# INFORMATION PROVIDED
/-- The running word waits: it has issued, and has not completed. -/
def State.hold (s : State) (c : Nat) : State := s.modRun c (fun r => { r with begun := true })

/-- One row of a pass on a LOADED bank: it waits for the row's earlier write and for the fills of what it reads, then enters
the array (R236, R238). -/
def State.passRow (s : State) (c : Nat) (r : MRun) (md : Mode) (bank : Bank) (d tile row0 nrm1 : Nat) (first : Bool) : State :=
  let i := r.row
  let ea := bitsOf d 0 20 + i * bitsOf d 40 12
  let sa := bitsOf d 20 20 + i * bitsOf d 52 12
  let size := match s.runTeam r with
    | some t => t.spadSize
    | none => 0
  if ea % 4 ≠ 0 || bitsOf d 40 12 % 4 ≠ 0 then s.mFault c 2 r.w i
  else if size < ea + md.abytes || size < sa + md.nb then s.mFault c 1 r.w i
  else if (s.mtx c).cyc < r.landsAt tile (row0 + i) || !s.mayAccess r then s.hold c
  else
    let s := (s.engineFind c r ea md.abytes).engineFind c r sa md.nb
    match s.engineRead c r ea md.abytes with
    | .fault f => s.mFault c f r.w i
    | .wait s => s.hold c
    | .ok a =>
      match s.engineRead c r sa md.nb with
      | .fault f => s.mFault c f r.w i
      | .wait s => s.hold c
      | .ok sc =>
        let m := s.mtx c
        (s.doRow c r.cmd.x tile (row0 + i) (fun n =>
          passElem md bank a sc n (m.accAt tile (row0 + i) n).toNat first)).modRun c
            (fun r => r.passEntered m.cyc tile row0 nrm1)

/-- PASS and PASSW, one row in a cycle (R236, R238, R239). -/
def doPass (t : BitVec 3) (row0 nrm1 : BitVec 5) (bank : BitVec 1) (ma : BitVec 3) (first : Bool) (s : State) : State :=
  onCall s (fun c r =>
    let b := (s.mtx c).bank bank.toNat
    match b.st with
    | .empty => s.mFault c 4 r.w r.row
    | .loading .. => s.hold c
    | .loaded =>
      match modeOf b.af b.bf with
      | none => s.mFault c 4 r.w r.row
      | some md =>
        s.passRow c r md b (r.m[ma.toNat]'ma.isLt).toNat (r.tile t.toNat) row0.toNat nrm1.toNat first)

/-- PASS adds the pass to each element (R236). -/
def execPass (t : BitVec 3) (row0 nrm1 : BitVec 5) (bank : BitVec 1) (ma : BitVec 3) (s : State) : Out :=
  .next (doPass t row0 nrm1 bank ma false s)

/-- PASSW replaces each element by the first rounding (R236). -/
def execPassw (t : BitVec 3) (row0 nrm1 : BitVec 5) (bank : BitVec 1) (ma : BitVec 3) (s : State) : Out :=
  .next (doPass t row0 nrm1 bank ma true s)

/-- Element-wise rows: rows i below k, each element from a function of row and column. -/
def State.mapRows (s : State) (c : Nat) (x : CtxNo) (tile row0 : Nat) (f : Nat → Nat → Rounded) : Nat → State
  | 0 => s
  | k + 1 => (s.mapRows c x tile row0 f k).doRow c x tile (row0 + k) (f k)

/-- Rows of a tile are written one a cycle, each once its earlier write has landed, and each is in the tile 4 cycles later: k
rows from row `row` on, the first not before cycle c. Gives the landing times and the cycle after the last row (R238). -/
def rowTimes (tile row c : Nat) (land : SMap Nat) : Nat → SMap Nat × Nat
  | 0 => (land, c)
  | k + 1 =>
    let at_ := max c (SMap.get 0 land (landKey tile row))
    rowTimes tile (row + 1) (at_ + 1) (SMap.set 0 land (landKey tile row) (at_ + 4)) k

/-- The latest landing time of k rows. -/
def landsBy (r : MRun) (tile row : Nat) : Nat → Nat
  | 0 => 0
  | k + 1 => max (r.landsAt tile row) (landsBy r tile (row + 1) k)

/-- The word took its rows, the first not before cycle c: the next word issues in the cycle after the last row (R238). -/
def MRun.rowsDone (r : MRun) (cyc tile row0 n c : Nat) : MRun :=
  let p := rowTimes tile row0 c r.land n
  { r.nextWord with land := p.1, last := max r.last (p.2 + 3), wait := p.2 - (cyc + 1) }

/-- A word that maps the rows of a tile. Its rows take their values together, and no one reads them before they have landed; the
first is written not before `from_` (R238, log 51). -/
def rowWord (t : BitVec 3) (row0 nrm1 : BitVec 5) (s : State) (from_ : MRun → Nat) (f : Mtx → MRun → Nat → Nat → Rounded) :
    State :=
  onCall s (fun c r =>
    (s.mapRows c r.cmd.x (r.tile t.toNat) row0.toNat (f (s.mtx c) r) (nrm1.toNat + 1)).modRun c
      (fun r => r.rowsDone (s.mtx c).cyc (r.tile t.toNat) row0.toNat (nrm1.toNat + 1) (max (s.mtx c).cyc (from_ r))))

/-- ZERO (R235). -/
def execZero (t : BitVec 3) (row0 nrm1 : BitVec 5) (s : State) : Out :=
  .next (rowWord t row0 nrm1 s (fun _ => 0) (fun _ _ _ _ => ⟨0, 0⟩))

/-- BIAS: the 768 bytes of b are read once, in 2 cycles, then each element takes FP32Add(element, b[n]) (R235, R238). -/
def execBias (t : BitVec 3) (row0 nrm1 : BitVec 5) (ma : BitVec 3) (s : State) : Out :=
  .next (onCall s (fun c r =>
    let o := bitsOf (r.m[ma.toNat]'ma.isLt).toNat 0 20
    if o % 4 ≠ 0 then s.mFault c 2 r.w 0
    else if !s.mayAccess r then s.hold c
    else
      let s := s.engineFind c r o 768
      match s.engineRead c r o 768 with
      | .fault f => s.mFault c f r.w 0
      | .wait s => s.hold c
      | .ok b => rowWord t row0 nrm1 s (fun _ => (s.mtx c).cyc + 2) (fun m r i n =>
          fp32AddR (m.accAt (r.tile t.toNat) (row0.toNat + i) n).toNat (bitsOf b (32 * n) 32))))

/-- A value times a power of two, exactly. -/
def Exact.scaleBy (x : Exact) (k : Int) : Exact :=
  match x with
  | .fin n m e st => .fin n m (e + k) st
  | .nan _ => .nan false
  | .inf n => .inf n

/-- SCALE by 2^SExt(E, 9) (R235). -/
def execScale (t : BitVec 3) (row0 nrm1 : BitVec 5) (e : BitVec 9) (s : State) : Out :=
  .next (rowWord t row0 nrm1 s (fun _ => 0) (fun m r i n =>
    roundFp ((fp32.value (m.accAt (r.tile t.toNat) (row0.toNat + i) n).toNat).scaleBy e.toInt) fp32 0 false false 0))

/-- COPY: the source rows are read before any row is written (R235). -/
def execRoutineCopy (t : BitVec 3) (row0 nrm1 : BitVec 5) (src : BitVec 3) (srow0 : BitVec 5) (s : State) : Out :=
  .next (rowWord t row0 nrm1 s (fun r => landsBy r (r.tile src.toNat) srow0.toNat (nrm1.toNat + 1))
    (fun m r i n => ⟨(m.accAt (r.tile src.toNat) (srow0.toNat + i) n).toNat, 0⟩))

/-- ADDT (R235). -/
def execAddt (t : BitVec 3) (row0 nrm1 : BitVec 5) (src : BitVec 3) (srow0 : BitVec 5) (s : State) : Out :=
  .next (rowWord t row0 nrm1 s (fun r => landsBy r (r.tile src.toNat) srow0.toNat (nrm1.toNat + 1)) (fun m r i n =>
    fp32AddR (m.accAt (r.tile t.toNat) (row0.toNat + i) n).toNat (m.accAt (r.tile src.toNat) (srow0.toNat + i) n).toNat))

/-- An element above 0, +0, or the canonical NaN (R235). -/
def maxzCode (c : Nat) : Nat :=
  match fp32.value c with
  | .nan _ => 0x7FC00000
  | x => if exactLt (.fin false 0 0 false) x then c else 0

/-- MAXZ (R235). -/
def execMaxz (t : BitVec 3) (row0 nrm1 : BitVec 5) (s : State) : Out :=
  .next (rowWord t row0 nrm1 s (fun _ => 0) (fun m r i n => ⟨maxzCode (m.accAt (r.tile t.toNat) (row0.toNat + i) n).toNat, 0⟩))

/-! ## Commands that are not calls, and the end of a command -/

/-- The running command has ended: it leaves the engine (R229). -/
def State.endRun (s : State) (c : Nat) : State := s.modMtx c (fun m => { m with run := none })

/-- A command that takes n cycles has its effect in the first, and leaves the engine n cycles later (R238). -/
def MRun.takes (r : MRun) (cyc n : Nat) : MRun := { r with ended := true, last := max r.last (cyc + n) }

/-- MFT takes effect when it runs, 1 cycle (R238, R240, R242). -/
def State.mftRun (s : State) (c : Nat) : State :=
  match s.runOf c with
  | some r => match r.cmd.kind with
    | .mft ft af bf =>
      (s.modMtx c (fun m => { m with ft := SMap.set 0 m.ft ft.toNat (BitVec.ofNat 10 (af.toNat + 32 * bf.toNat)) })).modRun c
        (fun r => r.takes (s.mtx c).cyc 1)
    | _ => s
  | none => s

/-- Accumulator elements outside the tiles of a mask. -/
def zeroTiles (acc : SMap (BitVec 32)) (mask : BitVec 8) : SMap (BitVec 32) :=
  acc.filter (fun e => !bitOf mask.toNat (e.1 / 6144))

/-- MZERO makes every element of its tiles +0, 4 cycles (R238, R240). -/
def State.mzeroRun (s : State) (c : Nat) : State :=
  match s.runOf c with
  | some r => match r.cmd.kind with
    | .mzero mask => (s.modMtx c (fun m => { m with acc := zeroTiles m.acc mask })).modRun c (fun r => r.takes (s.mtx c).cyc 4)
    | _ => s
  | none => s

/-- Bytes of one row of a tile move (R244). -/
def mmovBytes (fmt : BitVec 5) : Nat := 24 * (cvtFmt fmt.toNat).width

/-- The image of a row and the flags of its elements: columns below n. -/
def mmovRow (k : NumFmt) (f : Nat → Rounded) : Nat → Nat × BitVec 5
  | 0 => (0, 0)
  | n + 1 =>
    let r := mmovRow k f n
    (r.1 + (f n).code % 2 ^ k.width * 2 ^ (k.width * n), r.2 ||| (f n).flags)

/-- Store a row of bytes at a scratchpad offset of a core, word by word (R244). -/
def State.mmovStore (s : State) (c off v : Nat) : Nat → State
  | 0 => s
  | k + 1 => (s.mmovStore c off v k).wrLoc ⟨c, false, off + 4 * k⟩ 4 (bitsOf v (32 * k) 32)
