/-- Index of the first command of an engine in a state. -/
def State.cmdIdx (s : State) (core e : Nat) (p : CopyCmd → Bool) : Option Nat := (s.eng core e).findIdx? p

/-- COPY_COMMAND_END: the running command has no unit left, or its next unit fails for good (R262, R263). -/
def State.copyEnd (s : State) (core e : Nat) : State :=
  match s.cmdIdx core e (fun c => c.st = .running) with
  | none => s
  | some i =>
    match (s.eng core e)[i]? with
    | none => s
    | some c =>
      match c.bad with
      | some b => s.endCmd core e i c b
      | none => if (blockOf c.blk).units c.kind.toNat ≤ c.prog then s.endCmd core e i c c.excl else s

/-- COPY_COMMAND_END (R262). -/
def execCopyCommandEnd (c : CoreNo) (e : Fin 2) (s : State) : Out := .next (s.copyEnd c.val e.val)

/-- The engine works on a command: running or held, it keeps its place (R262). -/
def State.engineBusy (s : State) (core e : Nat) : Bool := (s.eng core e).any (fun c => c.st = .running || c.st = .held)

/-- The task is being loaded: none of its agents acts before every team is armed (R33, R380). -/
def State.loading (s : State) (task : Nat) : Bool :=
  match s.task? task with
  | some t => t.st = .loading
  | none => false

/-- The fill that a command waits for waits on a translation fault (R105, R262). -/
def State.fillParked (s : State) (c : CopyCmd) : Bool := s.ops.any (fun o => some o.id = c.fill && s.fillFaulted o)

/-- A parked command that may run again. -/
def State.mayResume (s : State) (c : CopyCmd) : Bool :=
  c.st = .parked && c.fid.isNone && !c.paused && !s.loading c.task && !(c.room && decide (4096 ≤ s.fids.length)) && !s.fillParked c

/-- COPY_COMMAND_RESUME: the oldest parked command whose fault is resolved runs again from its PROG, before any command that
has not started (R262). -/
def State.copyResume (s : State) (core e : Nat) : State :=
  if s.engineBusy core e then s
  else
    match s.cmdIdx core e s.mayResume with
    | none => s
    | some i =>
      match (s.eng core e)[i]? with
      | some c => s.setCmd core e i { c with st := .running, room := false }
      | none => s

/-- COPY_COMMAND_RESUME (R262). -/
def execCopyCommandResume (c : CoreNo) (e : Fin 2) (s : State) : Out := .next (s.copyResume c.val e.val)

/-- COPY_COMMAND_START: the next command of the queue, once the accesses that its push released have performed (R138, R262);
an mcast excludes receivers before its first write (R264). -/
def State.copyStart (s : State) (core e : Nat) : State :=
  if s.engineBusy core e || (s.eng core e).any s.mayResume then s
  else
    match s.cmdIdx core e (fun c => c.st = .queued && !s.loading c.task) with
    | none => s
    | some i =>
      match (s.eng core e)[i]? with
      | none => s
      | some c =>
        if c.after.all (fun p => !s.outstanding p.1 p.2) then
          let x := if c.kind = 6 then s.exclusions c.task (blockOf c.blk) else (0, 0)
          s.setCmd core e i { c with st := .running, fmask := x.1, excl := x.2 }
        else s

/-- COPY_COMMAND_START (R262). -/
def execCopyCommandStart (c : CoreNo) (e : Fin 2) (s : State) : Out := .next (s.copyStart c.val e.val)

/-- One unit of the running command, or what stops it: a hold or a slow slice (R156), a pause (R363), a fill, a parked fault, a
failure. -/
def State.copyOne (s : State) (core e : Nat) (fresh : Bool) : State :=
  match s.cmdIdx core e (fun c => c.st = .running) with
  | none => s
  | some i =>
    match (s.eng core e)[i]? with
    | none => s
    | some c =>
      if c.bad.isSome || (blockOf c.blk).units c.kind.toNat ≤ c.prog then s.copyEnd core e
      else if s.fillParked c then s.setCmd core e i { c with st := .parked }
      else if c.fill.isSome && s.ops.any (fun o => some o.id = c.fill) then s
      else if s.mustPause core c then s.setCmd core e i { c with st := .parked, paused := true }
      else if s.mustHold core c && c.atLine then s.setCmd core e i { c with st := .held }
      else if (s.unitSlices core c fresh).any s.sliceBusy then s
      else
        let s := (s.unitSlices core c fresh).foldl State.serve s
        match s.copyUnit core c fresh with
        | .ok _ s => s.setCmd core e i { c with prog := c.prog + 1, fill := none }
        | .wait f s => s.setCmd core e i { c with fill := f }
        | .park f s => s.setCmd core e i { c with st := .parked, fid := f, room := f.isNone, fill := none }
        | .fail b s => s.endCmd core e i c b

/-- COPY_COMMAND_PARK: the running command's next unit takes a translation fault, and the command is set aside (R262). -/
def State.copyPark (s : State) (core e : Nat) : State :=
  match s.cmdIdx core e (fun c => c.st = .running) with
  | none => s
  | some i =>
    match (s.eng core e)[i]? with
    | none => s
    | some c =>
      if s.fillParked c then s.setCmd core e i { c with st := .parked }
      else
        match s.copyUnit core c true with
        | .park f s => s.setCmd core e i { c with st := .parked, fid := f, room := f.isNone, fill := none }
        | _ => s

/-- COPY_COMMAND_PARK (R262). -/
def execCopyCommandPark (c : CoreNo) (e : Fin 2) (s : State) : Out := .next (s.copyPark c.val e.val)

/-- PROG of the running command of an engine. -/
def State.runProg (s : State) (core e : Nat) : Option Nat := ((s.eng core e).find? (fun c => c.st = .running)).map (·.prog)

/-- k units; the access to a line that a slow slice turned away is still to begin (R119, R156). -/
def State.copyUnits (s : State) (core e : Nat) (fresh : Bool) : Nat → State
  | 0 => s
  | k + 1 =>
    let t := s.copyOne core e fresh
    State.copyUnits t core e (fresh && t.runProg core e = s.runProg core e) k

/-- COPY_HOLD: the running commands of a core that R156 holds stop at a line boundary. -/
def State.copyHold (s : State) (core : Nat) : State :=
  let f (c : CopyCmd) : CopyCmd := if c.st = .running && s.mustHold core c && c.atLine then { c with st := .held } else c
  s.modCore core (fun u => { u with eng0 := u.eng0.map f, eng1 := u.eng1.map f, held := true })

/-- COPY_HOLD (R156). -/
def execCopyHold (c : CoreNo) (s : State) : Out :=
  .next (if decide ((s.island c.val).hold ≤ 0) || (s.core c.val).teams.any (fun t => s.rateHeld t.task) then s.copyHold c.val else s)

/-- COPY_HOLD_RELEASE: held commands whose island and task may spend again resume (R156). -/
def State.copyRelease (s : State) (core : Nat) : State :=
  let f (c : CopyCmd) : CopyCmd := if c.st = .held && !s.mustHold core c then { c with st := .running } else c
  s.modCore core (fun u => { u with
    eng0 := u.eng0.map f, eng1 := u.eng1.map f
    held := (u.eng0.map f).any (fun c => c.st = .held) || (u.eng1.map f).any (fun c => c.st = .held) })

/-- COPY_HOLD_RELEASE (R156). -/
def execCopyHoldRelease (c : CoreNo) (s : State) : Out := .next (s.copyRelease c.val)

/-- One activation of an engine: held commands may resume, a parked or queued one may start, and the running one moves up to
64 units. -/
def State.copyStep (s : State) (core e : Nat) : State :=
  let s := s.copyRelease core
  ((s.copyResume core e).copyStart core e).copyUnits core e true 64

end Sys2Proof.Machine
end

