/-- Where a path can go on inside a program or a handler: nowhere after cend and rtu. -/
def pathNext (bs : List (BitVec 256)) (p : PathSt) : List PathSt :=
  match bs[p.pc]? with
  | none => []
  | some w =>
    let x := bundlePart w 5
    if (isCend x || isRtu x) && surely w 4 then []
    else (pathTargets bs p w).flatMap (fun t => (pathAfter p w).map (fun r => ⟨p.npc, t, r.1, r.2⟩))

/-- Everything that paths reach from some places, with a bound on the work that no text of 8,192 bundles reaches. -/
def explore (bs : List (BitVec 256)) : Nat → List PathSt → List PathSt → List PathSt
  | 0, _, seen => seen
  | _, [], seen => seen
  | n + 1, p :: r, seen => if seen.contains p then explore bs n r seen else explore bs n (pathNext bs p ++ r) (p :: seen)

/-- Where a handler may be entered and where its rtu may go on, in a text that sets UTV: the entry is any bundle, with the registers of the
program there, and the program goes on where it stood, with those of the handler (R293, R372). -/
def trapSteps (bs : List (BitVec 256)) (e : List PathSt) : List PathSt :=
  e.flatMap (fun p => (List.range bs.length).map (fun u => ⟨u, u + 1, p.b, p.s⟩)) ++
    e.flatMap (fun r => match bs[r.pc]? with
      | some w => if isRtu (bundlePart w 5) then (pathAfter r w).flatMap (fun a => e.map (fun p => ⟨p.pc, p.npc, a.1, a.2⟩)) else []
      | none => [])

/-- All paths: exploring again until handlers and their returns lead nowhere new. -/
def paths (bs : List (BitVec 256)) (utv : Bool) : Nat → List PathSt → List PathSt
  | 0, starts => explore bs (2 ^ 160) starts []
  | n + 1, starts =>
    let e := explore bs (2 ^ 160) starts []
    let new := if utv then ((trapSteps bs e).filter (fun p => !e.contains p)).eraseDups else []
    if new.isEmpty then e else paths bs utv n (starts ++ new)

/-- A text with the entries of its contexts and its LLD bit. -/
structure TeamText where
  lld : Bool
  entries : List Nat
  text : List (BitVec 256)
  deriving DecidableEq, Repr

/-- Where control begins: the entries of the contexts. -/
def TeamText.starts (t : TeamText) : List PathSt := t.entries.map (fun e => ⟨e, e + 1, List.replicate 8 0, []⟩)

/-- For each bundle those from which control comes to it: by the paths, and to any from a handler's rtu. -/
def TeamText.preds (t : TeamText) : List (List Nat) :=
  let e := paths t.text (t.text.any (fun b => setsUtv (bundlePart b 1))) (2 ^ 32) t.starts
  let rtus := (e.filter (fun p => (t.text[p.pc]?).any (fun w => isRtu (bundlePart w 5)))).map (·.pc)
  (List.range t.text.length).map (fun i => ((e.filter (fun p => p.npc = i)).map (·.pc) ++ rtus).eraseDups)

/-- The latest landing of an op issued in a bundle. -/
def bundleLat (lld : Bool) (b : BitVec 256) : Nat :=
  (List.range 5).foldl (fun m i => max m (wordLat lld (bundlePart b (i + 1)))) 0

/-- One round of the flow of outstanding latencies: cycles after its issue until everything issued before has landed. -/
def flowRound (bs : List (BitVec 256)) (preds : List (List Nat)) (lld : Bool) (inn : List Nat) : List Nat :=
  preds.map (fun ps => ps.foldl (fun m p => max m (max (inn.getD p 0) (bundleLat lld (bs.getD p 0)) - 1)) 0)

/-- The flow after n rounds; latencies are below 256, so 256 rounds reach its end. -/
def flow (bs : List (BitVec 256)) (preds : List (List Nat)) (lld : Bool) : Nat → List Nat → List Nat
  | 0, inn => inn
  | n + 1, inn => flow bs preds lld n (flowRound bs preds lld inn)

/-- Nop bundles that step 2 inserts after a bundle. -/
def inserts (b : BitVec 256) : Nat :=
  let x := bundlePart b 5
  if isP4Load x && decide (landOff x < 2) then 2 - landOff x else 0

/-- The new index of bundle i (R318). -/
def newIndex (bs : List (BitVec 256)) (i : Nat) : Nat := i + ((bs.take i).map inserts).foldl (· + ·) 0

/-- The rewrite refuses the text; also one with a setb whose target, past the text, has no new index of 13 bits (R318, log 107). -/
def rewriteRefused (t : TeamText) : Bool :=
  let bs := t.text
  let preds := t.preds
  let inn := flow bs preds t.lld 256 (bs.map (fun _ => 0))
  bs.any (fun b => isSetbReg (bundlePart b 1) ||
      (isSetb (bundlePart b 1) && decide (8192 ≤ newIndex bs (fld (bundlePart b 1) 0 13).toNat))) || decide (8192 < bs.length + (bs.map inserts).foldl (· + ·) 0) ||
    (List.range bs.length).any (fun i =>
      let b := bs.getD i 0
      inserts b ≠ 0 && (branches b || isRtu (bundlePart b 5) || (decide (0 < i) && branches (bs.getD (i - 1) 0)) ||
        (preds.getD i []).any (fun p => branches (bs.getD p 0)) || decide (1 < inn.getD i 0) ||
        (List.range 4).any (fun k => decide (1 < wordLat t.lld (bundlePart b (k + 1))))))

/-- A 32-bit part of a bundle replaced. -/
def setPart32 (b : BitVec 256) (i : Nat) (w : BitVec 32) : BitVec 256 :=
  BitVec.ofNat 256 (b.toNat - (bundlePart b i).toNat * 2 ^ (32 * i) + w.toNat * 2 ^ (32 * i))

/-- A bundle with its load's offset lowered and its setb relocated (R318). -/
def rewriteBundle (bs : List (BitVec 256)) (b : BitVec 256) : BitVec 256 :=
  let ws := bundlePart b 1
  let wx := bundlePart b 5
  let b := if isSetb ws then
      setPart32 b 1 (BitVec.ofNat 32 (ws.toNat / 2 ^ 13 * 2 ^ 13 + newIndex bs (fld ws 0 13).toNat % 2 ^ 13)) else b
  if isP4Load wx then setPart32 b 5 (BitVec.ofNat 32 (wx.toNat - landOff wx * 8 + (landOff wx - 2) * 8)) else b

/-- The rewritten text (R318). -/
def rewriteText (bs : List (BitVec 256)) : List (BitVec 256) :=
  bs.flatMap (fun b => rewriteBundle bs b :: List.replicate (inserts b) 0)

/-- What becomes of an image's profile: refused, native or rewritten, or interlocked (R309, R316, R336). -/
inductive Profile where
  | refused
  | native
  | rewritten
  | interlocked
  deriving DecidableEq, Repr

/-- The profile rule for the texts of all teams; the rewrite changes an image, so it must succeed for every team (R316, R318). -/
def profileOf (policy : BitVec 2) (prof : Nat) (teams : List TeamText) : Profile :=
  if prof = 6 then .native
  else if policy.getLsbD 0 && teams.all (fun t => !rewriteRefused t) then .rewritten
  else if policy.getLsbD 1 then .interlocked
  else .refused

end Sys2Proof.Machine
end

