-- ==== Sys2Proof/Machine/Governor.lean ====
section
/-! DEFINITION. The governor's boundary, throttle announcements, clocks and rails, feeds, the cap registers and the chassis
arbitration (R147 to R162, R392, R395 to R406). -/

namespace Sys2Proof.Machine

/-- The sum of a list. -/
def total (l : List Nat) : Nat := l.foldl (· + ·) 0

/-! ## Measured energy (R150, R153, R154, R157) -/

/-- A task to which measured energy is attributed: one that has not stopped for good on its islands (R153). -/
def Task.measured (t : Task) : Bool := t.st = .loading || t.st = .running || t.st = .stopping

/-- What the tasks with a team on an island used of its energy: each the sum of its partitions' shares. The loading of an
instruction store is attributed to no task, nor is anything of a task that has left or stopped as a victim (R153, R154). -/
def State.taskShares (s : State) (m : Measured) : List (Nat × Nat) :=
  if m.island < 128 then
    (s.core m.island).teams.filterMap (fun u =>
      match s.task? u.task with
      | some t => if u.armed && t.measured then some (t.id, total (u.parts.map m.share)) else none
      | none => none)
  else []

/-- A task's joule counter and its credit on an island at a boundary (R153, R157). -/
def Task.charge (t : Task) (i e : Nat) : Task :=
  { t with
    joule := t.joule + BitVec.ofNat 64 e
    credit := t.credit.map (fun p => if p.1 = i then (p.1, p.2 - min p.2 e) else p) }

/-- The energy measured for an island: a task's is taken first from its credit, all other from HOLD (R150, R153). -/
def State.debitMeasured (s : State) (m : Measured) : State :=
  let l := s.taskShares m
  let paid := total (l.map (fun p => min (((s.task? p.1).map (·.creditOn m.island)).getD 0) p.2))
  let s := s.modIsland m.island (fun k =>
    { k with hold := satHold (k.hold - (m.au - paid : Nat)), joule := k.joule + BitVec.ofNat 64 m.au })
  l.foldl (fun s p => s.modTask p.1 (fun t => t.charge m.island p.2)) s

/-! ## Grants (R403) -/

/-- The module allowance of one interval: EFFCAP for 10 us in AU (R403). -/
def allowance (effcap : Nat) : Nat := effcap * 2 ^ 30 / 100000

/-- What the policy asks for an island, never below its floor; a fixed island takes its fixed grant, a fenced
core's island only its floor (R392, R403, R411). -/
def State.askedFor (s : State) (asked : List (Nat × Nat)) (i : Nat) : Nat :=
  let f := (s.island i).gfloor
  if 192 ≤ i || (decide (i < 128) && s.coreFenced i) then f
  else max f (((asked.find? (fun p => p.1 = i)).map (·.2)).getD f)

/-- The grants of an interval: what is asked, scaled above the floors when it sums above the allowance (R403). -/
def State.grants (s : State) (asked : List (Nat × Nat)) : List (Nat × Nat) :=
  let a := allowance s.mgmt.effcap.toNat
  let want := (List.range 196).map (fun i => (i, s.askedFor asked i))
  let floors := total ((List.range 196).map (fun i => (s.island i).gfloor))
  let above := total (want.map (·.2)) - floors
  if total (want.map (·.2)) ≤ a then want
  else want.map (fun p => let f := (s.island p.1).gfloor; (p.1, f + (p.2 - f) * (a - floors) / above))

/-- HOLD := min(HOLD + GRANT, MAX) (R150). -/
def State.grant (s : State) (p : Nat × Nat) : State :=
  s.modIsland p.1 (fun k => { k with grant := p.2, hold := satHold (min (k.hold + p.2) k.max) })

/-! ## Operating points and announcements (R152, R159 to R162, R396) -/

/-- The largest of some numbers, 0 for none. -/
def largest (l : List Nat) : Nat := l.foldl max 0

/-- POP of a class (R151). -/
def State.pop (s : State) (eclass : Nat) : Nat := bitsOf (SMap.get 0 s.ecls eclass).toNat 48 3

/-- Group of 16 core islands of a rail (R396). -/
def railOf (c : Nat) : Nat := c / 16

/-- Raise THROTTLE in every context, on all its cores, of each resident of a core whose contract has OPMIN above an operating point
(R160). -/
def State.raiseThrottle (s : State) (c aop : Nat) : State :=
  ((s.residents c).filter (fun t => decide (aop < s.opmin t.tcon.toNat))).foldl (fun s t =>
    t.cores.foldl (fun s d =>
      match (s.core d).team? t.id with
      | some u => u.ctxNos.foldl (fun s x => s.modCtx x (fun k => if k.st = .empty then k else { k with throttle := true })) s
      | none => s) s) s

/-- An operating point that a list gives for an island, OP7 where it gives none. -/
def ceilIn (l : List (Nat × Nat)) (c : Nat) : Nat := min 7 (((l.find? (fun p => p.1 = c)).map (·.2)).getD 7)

# WHAT THE TASK ASKS
Above are the records; copy every line in them that holds the word "entries".

# SOLUTION BELOW
/-- A text with the entries of its contexts and its LLD bit. -/
  entries : List Nat
/-- Where control begins: the entries of the contexts. -/
def TeamText.starts (t : TeamText) : List PathSt := t.entries.map (fun e => ⟨e, e + 1, List.replicate 8 0, []⟩)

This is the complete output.